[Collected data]
Start of Block

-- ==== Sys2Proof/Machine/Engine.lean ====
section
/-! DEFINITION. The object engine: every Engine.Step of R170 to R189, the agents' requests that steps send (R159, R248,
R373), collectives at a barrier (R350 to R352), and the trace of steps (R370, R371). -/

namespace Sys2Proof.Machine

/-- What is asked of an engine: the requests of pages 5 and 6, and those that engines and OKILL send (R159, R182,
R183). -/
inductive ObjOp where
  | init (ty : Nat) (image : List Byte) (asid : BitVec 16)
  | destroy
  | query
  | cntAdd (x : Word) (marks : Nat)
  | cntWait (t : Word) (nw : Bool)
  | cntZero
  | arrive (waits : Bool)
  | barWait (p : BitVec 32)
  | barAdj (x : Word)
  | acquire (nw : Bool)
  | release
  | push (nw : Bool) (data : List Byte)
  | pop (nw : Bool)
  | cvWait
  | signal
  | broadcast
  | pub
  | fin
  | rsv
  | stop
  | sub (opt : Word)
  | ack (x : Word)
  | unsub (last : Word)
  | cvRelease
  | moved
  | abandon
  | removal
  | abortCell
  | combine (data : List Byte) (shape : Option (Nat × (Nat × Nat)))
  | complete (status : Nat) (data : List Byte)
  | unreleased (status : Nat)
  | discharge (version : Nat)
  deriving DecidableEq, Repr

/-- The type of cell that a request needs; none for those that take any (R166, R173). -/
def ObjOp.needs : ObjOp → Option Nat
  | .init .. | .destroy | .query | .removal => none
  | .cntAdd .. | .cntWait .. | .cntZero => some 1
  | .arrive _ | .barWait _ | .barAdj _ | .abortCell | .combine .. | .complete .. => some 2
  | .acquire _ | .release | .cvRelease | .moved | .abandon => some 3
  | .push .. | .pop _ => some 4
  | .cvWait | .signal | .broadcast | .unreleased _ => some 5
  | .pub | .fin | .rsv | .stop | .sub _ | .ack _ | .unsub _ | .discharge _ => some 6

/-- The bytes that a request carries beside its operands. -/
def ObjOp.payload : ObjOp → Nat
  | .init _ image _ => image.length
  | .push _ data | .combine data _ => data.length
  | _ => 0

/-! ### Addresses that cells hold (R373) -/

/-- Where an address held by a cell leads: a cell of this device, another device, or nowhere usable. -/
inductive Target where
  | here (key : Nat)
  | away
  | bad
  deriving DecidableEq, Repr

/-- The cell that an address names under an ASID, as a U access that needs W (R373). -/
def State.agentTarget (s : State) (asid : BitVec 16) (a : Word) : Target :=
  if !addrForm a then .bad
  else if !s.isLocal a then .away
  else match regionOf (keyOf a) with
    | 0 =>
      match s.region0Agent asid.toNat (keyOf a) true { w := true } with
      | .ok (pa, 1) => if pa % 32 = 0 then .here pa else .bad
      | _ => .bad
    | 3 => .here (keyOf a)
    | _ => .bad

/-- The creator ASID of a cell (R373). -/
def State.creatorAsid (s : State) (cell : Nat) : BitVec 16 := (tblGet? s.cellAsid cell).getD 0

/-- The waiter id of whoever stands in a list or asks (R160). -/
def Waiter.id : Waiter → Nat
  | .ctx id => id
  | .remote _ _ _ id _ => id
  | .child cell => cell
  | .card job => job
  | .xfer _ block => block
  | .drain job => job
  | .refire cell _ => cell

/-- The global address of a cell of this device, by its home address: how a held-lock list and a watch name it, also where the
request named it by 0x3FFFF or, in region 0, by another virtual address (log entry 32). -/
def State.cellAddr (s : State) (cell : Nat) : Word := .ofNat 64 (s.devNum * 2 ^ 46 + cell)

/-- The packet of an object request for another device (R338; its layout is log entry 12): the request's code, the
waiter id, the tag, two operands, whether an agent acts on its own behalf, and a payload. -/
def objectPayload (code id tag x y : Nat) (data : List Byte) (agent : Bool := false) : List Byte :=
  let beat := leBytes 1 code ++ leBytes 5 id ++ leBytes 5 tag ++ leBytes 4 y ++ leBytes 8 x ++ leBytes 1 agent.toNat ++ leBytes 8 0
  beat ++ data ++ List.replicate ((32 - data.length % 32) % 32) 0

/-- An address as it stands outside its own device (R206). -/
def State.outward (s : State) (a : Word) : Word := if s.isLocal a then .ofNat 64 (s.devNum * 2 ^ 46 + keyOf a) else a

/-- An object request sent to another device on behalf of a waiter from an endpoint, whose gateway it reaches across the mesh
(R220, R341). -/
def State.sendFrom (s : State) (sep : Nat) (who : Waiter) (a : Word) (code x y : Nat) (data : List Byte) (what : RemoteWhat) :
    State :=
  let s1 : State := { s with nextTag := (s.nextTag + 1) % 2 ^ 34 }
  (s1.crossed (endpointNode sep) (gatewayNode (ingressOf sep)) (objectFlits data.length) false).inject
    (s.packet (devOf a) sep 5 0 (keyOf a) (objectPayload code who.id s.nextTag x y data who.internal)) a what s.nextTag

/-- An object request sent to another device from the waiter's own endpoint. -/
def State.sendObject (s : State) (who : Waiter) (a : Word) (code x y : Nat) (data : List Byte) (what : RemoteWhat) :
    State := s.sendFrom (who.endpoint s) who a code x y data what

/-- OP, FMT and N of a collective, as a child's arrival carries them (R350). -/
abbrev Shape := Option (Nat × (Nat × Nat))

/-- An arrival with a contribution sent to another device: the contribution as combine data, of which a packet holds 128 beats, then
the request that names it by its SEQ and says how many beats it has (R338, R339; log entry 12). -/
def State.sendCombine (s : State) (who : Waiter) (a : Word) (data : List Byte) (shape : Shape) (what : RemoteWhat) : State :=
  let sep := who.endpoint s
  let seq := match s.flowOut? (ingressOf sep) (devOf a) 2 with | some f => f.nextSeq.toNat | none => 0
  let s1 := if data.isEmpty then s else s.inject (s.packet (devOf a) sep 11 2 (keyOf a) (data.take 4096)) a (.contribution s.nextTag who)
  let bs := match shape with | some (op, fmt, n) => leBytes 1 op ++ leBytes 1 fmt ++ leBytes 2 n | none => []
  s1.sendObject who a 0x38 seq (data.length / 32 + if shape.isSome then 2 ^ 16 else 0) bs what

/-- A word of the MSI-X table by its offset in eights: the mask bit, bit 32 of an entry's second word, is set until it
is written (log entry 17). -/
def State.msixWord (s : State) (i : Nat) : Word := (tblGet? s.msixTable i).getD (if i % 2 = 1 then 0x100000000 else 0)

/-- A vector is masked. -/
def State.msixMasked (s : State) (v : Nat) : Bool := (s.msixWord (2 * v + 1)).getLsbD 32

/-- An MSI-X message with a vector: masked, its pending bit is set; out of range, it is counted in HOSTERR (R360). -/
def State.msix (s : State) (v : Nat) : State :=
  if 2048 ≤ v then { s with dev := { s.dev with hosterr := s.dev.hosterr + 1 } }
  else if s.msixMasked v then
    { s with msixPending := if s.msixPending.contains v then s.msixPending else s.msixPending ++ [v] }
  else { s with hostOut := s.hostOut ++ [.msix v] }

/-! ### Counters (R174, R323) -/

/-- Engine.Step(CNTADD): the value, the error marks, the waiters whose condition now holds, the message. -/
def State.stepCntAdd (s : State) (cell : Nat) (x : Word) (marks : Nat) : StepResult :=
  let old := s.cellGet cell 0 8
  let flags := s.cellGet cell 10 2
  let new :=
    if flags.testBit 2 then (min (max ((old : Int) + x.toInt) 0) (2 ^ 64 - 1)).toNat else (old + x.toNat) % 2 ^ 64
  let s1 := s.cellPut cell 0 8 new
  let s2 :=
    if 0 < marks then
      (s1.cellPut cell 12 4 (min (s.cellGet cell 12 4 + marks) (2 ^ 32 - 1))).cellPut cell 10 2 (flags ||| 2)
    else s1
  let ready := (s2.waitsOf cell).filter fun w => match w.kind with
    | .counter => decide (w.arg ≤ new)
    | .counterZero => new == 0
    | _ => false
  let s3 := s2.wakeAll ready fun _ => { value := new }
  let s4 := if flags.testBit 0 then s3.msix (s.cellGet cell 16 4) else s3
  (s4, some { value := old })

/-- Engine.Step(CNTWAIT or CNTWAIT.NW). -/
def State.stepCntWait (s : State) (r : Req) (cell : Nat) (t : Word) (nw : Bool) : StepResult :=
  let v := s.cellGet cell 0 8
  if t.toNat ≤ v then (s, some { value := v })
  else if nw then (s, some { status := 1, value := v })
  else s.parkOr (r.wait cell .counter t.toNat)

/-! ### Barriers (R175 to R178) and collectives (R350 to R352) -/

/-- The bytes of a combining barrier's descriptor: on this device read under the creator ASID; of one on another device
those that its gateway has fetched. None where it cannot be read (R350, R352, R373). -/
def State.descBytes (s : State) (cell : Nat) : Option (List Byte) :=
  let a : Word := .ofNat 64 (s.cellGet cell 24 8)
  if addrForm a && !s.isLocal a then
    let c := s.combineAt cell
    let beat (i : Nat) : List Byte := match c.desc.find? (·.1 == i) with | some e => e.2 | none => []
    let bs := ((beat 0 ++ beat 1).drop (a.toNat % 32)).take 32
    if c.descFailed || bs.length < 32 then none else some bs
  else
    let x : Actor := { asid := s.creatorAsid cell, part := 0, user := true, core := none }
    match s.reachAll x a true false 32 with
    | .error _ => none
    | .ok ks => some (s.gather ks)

End of Block

__Action item__
Check each line of the records above for the word "ingressOf" and report how many lines have it, as a number only.

__Answer to the exercise__
2